§ **Entries taken from a collection**:
------------------------
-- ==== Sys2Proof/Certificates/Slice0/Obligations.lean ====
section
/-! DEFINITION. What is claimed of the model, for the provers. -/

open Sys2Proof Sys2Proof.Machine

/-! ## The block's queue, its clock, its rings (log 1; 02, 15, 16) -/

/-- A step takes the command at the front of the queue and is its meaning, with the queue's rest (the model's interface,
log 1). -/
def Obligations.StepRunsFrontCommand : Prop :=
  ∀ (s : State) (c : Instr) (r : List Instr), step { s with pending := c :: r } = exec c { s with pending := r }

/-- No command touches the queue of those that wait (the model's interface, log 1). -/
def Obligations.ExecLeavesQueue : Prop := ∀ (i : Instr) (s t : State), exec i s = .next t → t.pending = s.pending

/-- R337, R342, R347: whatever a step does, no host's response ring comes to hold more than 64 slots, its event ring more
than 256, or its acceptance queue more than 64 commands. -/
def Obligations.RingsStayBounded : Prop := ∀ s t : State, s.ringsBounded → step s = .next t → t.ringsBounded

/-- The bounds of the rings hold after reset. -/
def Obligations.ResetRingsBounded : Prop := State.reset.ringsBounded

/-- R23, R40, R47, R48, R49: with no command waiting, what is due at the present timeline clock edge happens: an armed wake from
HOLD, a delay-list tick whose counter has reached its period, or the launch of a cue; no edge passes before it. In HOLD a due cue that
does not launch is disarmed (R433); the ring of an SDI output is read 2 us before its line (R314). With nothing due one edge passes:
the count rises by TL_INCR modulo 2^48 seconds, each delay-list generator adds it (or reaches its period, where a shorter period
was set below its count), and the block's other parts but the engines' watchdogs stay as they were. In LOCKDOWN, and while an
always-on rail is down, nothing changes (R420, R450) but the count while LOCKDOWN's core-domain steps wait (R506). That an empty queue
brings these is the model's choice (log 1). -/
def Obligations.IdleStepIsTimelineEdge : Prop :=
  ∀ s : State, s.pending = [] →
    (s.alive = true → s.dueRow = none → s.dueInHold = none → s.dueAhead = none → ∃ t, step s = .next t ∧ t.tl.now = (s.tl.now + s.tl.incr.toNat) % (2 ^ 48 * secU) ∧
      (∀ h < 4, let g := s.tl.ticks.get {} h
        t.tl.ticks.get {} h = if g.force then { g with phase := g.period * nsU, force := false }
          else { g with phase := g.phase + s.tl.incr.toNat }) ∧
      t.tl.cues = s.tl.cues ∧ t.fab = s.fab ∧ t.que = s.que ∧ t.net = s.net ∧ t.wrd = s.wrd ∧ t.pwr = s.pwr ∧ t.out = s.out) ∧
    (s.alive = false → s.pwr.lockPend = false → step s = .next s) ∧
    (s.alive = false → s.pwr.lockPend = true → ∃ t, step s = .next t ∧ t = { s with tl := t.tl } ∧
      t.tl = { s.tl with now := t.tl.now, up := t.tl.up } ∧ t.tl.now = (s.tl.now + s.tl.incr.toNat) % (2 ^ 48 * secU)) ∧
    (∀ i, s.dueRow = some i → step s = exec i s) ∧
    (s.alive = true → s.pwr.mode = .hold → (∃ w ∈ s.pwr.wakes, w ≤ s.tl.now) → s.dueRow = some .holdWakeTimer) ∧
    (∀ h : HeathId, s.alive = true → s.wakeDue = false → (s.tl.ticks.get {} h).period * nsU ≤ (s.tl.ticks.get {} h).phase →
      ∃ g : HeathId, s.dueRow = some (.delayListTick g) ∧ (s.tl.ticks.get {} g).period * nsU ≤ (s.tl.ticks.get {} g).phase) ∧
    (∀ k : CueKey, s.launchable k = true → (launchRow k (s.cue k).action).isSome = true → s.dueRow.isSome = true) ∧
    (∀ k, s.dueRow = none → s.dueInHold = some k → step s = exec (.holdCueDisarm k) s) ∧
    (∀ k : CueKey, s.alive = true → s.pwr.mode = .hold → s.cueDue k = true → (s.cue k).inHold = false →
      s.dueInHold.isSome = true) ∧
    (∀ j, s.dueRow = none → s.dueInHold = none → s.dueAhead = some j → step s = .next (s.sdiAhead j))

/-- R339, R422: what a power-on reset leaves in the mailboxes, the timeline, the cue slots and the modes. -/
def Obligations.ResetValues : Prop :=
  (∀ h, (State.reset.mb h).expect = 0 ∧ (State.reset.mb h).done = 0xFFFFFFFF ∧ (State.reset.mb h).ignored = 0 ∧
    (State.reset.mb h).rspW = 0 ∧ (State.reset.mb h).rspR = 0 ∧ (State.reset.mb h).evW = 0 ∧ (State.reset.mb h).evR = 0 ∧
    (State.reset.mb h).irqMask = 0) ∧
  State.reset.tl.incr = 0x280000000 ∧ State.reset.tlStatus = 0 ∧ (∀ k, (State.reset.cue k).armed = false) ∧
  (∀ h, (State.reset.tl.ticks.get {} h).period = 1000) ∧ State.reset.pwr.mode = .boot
------------------------
Reproduce the records above line by line, without any change, up to and including the line that holds "def Obligations.StepRunsFrontCommand : Prop".

-- ==== Sys2Proof/Certificates/Slice0/Obligations.lean ====
section
/-! DEFINITION. What is claimed of the model, for the provers. -/

open Sys2Proof Sys2Proof.Machine

/-! ## The block's queue, its clock, its rings (log 1; 02, 15, 16) -/

/-- A step takes the command at the front of the queue and is its meaning, with the queue's rest (the model's interface,
log 1). -/
def Obligations.StepRunsFrontCommand : Prop :=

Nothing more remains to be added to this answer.